Ekonomi Membangun Lebih Banyak Teater
Orang mungkin bertanya-tanya mengapa, mengingat besarnya permintaan, belum banyak bioskop yang bermunculan di seluruh negeri. Jawabannya terletak pada kombinasi biaya ekonomi, regulasi, dan real estate. Membangun teater di India bisa menjadi upaya berbiaya tinggi, seiring dengan melonjaknya harga properti, terutama di wilayah metropolitan. Selain itu, peraturan yang ketat mempersulit operator teater untuk tetap memperoleh keuntungan.
Pemerintah Tiongkok mensubsidi bioskop-bioskop di daerah-daerah kurang berkembang, menghadirkan bioskop ke masyarakat pedesaan dan menghasilkan jumlah box office yang besar. Contohnya, Tiongkok memiliki 3.527 layar pada tahun 2007 dan sekarang berjumlah lebih dari 80.000 layar.

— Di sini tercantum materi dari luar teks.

/-! setSc -/
@[simp] theorem State.setSc_regs (s n x) : (State.setSc s n x).regs = s.regs := rfl
@[simp] theorem State.setSc_keptRegs (s n x) : (State.setSc s n x).keptRegs = s.keptRegs := rfl
@[simp] theorem State.setSc_pairLow (s n x) : (State.setSc s n x).pairLow = s.pairLow := rfl
@[simp] theorem State.setSc_pairHigh (s n x) : (State.setSc s n x).pairHigh = s.pairHigh := rfl
@[simp] theorem State.setSc_frame (s n x) : (State.setSc s n x).frame = s.frame := rfl
@[simp] theorem State.setSc_board (s n x) : (State.setSc s n x).board = s.board := rfl
@[simp] theorem State.setSc_sup (s n x) : (State.setSc s n x).sup = s.sup := rfl
@[simp] theorem State.setSc_boot (s n x) : (State.setSc s n x).boot = s.boot := rfl
@[simp] theorem State.setSc_pairs (s n x) : (State.setSc s n x).pairs = s.pairs := rfl
@[simp] theorem State.setSc_eps (s n x) : (State.setSc s n x).eps = s.eps := rfl
@[simp] theorem State.setSc_msix (s n x) : (State.setSc s n x).msix = s.msix := rfl
@[simp] theorem State.setSc_wins (s n x) : (State.setSc s n x).wins = s.wins := rfl
@[simp] theorem State.setSc_mem (s n x) : (State.setSc s n x).mem = s.mem := rfl
@[simp] theorem State.setSc_tags (s n x) : (State.setSc s n x).tags = s.tags := rfl
@[simp] theorem State.setSc_rings (s n x) : (State.setSc s n x).rings = s.rings := rfl
@[simp] theorem State.setSc_ctxs (s n x) : (State.setSc s n x).ctxs = s.ctxs := rfl
@[simp] theorem State.setSc_nextOrder (s n x) : (State.setSc s n x).nextOrder = s.nextOrder := rfl
@[simp] theorem State.setSc_recon (s n x) : (State.setSc s n x).recon = s.recon := rfl
@[simp] theorem State.setSc_reconSeq (s n x) : (State.setSc s n x).reconSeq = s.reconSeq := rfl
@[simp] theorem State.setSc_lost (s n x) : (State.setSc s n x).lost = s.lost := rfl
@[simp] theorem State.setSc_lostSeq (s n x) : (State.setSc s n x).lostSeq = s.lostSeq := rfl
@[simp] theorem State.setSc_events (s n x) : (State.setSc s n x).events = s.events := rfl
@[simp] theorem State.setSc_eventTotal (s n x) : (State.setSc s n x).eventTotal = s.eventTotal := rfl
@[simp] theorem State.setSc_health (s n x) : (State.setSc s n x).health = s.health := rfl
@[simp] theorem State.setSc_saved (s n x) : (State.setSc s n x).saved = s.saved := rfl
@[simp] theorem State.setSc_hostTime (s n x) : (State.setSc s n x).hostTime = s.hostTime := rfl
@[simp] theorem State.setSc_rrLast (s n x) : (State.setSc s n x).rrLast = s.rrLast := rfl
@[simp] theorem State.setSc_rrLeft (s n x) : (State.setSc s n x).rrLeft = s.rrLeft := rfl
@[simp] theorem State.setSc_ftl (s n x) : (State.setSc s n x).ftl = s.ftl := rfl
@[simp] theorem State.setSc_blks (s n x) : (State.setSc s n x).blks = s.blks := rfl
@[simp] theorem State.setSc_pages (s n x) : (State.setSc s n x).pages = s.pages := rfl
@[simp] theorem State.setSc_bands (s n x) : (State.setSc s n x).bands = s.bands := rfl
@[simp] theorem State.setSc_chns (s n x) : (State.setSc s n x).chns = s.chns := rfl
@[simp] theorem State.setSc_luns (s n x) : (State.setSc s n x).luns = s.luns := rfl
@[simp] theorem State.setSc_pwr (s n x) : (State.setSc s n x).pwr = s.pwr := rfl
@[simp] theorem State.setSc_sensors (s n x) : (State.setSc s n x).sensors = s.sensors := rfl
@[simp] theorem State.setSc_thermal (s n x) : (State.setSc s n x).thermal = s.thermal := rfl
@[simp] theorem State.setSc_fans (s n x) : (State.setSc s n x).fans = s.fans := rfl
@[simp] theorem State.setSc_sideband (s n x) : (State.setSc s n x).sideband = s.sideband := rfl
@[simp] theorem State.setSc_dram (s n x) : (State.setSc s n x).dram = s.dram := rfl
@[simp] theorem State.setSc_pool (s n x) : (State.setSc s n x).pool = s.pool := rfl
@[simp] theorem State.setSc_thi (s n x) : (State.setSc s n x).thi = s.thi := rfl
@[simp] theorem State.setSc_sec (s n x) : (State.setSc s n x).sec = s.sec := rfl
@[simp] theorem State.setSc_bst (s n x) : (State.setSc s n x).bst = s.bst := rfl
@[simp] theorem State.setSc_decs (s n x) : (State.setSc s n x).decs = s.decs := rfl
@[simp] theorem State.setSc_patrol (s n x) : (State.setSc s n x).patrol = s.patrol := rfl
@[simp] theorem State.setSc_ucode (s n x) : (State.setSc s n x).ucode = s.ucode := rfl
@[simp] theorem State.setSc_sched (s n x) : (State.setSc s n x).sched = s.sched := rfl
@[simp] theorem State.setSc_group (s n x) : (State.setSc s n x).group = s.group := rfl
@[simp] theorem State.setSc_out (s n x) : (State.setSc s n x).out = s.out := rfl
@[simp] theorem State.setSc_free (s n x) : (State.setSc s n x).free = s.free := rfl
@[simp] theorem State.setSc_pending (s n x) : (State.setSc s n x).pending = s.pending := rfl
@[simp] theorem State.setSc_rd_ (s n x u1 u2 u3) : (State.setSc s n x).rd u1 u2 u3 = s.rd u1 u2 u3 := rfl
@[simp] theorem State.setSc_on_ (s n x u1 u2 u3) : (State.setSc s n x).on u1 u2 u3 = s.on u1 u2 u3 := rfl
@[simp] theorem State.setSc_ep_ (s n x u1) : (State.setSc s n x).ep u1 = s.ep u1 := rfl
@[simp] theorem State.setSc_ring_ (s n x u1 u2) : (State.setSc s n x).ring u1 u2 = s.ring u1 u2 := rfl
@[simp] theorem State.setSc_ctx_ (s n x u1) : (State.setSc s n x).ctx u1 = s.ctx u1 := rfl
@[simp] theorem State.setSc_tag_ (s n x u1 u2) : (State.setSc s n x).tag u1 u2 = s.tag u1 u2 := rfl
@[simp] theorem State.setSc_vec_ (s n x u1 u2) : (State.setSc s n x).vec u1 u2 = s.vec u1 u2 := rfl
@[simp] theorem State.setSc_win_ (s n x u1) : (State.setSc s n x).win u1 = s.win u1 := rfl
@[simp] theorem State.setSc_lun_ (s n x u1 u2) : (State.setSc s n x).lun u1 u2 = s.lun u1 u2 := rfl
@[simp] theorem State.setSc_chn_ (s n x u1) : (State.setSc s n x).chn u1 = s.chn u1 := rfl
@[simp] theorem State.setSc_blk_ (s n x u1) : (State.setSc s n x).blk u1 = s.blk u1 := rfl
@[simp] theorem State.setSc_page_ (s n x u1) : (State.setSc s n x).page u1 = s.page u1 := rfl
@[simp] theorem State.setSc_fan_ (s n x u1) : (State.setSc s n x).fan u1 = s.fan u1 := rfl
@[simp] theorem State.setSc_peer_ (s n x u1) : (State.setSc s n x).peer u1 = s.peer u1 := rfl
@[simp] theorem State.setSc_health__ (s n x u1) : (State.setSc s n x).health_ u1 = s.health_ u1 := rfl

/-! setSensor -/
@[simp] theorem State.setSensor_regs (s k x) : (State.setSensor s k x).regs = s.regs := rfl
@[simp] theorem State.setSensor_keptRegs (s k x) : (State.setSensor s k x).keptRegs = s.keptRegs := rfl
@[simp] theorem State.setSensor_pairLow (s k x) : (State.setSensor s k x).pairLow = s.pairLow := rfl
@[simp] theorem State.setSensor_pairHigh (s k x) : (State.setSensor s k x).pairHigh = s.pairHigh := rfl
@[simp] theorem State.setSensor_frame (s k x) : (State.setSensor s k x).frame = s.frame := rfl
@[simp] theorem State.setSensor_board (s k x) : (State.setSensor s k x).board = s.board := rfl
@[simp] theorem State.setSensor_sup (s k x) : (State.setSensor s k x).sup = s.sup := rfl
@[simp] theorem State.setSensor_boot (s k x) : (State.setSensor s k x).boot = s.boot := rfl
@[simp] theorem State.setSensor_pairs (s k x) : (State.setSensor s k x).pairs = s.pairs := rfl
@[simp] theorem State.setSensor_eps (s k x) : (State.setSensor s k x).eps = s.eps := rfl
@[simp] theorem State.setSensor_msix (s k x) : (State.setSensor s k x).msix = s.msix := rfl
@[simp] theorem State.setSensor_wins (s k x) : (State.setSensor s k x).wins = s.wins := rfl
@[simp] theorem State.setSensor_mem (s k x) : (State.setSensor s k x).mem = s.mem := rfl
@[simp] theorem State.setSensor_tags (s k x) : (State.setSensor s k x).tags = s.tags := rfl
@[simp] theorem State.setSensor_rings (s k x) : (State.setSensor s k x).rings = s.rings := rfl
@[simp] theorem State.setSensor_ctxs (s k x) : (State.setSensor s k x).ctxs = s.ctxs := rfl
@[simp] theorem State.setSensor_nextOrder (s k x) : (State.setSensor s k x).nextOrder = s.nextOrder := rfl
@[simp] theorem State.setSensor_recon (s k x) : (State.setSensor s k x).recon = s.recon := rfl
@[simp] theorem State.setSensor_reconSeq (s k x) : (State.setSensor s k x).reconSeq = s.reconSeq := rfl
@[simp] theorem State.setSensor_lost (s k x) : (State.setSensor s k x).lost = s.lost := rfl
@[simp] theorem State.setSensor_lostSeq (s k x) : (State.setSensor s k x).lostSeq = s.lostSeq := rfl
@[simp] theorem State.setSensor_events (s k x) : (State.setSensor s k x).events = s.events := rfl
@[simp] theorem State.setSensor_eventTotal (s k x) : (State.setSensor s k x).eventTotal = s.eventTotal := rfl
@[simp] theorem State.setSensor_health (s k x) : (State.setSensor s k x).health = s.health := rfl
@[simp] theorem State.setSensor_saved (s k x) : (State.setSensor s k x).saved = s.saved := rfl
@[simp] theorem State.setSensor_hostTime (s k x) : (State.setSensor s k x).hostTime = s.hostTime := rfl
@[simp] theorem State.setSensor_rrLast (s k x) : (State.setSensor s k x).rrLast = s.rrLast := rfl
@[simp] theorem State.setSensor_rrLeft (s k x) : (State.setSensor s k x).rrLeft = s.rrLeft := rfl
@[simp] theorem State.setSensor_ftl (s k x) : (State.setSensor s k x).ftl = s.ftl := rfl
@[simp] theorem State.setSensor_blks (s k x) : (State.setSensor s k x).blks = s.blks := rfl
@[simp] theorem State.setSensor_pages (s k x) : (State.setSensor s k x).pages = s.pages := rfl
@[simp] theorem State.setSensor_bands (s k x) : (State.setSensor s k x).bands = s.bands := rfl
@[simp] theorem State.setSensor_chns (s k x) : (State.setSensor s k x).chns = s.chns := rfl
@[simp] theorem State.setSensor_luns (s k x) : (State.setSensor s k x).luns = s.luns := rfl
@[simp] theorem State.setSensor_pwr (s k x) : (State.setSensor s k x).pwr = s.pwr := rfl
@[simp] theorem State.setSensor_thermal (s k x) : (State.setSensor s k x).thermal = s.thermal := rfl
@[simp] theorem State.setSensor_fans (s k x) : (State.setSensor s k x).fans = s.fans := rfl
@[simp] theorem State.setSensor_sideband (s k x) : (State.setSensor s k x).sideband = s.sideband := rfl
@[simp] theorem State.setSensor_dram (s k x) : (State.setSensor s k x).dram = s.dram := rfl
@[simp] theorem State.setSensor_scs (s k x) : (State.setSensor s k x).scs = s.scs := rfl
@[simp] theorem State.setSensor_pool (s k x) : (State.setSensor s k x).pool = s.pool := rfl
@[simp] theorem State.setSensor_thi (s k x) : (State.setSensor s k x).thi = s.thi := rfl
@[simp] theorem State.setSensor_sec (s k x) : (State.setSensor s k x).sec = s.sec := rfl
@[simp] theorem State.setSensor_bst (s k x) : (State.setSensor s k x).bst = s.bst := rfl
@[simp] theorem State.setSensor_decs (s k x) : (State.setSensor s k x).decs = s.decs := rfl
@[simp] theorem State.setSensor_patrol (s k x) : (State.setSensor s k x).patrol = s.patrol := rfl
@[simp] theorem State.setSensor_ucode (s k x) : (State.setSensor s k x).ucode = s.ucode := rfl
@[simp] theorem State.setSensor_sched (s k x) : (State.setSensor s k x).sched = s.sched := rfl
@[simp] theorem State.setSensor_group (s k x) : (State.setSensor s k x).group = s.group := rfl
@[simp] theorem State.setSensor_out (s k x) : (State.setSensor s k x).out = s.out := rfl
@[simp] theorem State.setSensor_free (s k x) : (State.setSensor s k x).free = s.free := rfl
@[simp] theorem State.setSensor_pending (s k x) : (State.setSensor s k x).pending = s.pending := rfl
@[simp] theorem State.setSensor_rd_ (s k x u1 u2 u3) : (State.setSensor s k x).rd u1 u2 u3 = s.rd u1 u2 u3 := rfl
@[simp] theorem State.setSensor_on_ (s k x u1 u2 u3) : (State.setSensor s k x).on u1 u2 u3 = s.on u1 u2 u3 := rfl
@[simp] theorem State.setSensor_ep_ (s k x u1) : (State.setSensor s k x).ep u1 = s.ep u1 := rfl
@[simp] theorem State.setSensor_ring_ (s k x u1 u2) : (State.setSensor s k x).ring u1 u2 = s.ring u1 u2 := rfl
@[simp] theorem State.setSensor_ctx_ (s k x u1) : (State.setSensor s k x).ctx u1 = s.ctx u1 := rfl
@[simp] theorem State.setSensor_tag_ (s k x u1 u2) : (State.setSensor s k x).tag u1 u2 = s.tag u1 u2 := rfl
@[simp] theorem State.setSensor_vec_ (s k x u1 u2) : (State.setSensor s k x).vec u1 u2 = s.vec u1 u2 := rfl
@[simp] theorem State.setSensor_win_ (s k x u1) : (State.setSensor s k x).win u1 = s.win u1 := rfl
@[simp] theorem State.setSensor_lun_ (s k x u1 u2) : (State.setSensor s k x).lun u1 u2 = s.lun u1 u2 := rfl
@[simp] theorem State.setSensor_chn_ (s k x u1) : (State.setSensor s k x).chn u1 = s.chn u1 := rfl
@[simp] theorem State.setSensor_blk_ (s k x u1) : (State.setSensor s k x).blk u1 = s.blk u1 := rfl
@[simp] theorem State.setSensor_page_ (s k x u1) : (State.setSensor s k x).page u1 = s.page u1 := rfl
@[simp] theorem State.setSensor_fan_ (s k x u1) : (State.setSensor s k x).fan u1 = s.fan u1 := rfl
@[simp] theorem State.setSensor_sc_ (s k x u1) : (State.setSensor s k x).sc u1 = s.sc u1 := rfl
@[simp] theorem State.setSensor_peer_ (s k x u1) : (State.setSensor s k x).peer u1 = s.peer u1 := rfl
@[simp] theorem State.setSensor_health__ (s k x u1) : (State.setSensor s k x).health_ u1 = s.health_ u1 := rfl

Apa Selanjutnya untuk Sinema India?
Kekurangan teater di India bukan hanya masalah logistik; ini merupakan rintangan yang menghalangi pertumbuhan sinema India, baik secara artistik maupun ekonomi.
Untuk mencapai hal ini, diperlukan pendekatan multi-cabang. Pemerintah dapat memberi insentif pada pembangunan teater, terutama di daerah pedesaan, dengan keringanan pajak, sewa tanah, dan subsidi. Investasi sektor swasta, mungkin melalui kemitraan pemerintah-swasta, juga dapat memainkan peran penting dalam menjembatani kesenjangan perkotaan dan pedesaan. Yang terakhir, layar-layar baru perlu memenuhi kebutuhan terbawah dan menjadikan tontonan Bioskop terjangkau seperti dulu.
Paradoks sinematik India—yang memproduksi film terbanyak di dunia namun menyediakan layar per kapita paling sedikit—adalah pengingat yang tajam akan potensi yang belum dimanfaatkan dalam industri film di negara tersebut. Dengan investasi yang lebih besar, dukungan pemerintah, dan komitmen untuk memperluas infrastruktur bioskop bagi masyarakat umum, India dapat segera mengubah paradoks ini menjadi kenyataan baru. Lagi pula, di negara yang menganggap bioskop lebih dari sekedar hiburan, menyediakan akses yang lebih mudah ke bioskop sama pentingnya dengan membuat film itu sendiri. Negara pembuat film terbesar di dunia juga layak menjadi negara pembuat film terbesar di dunia.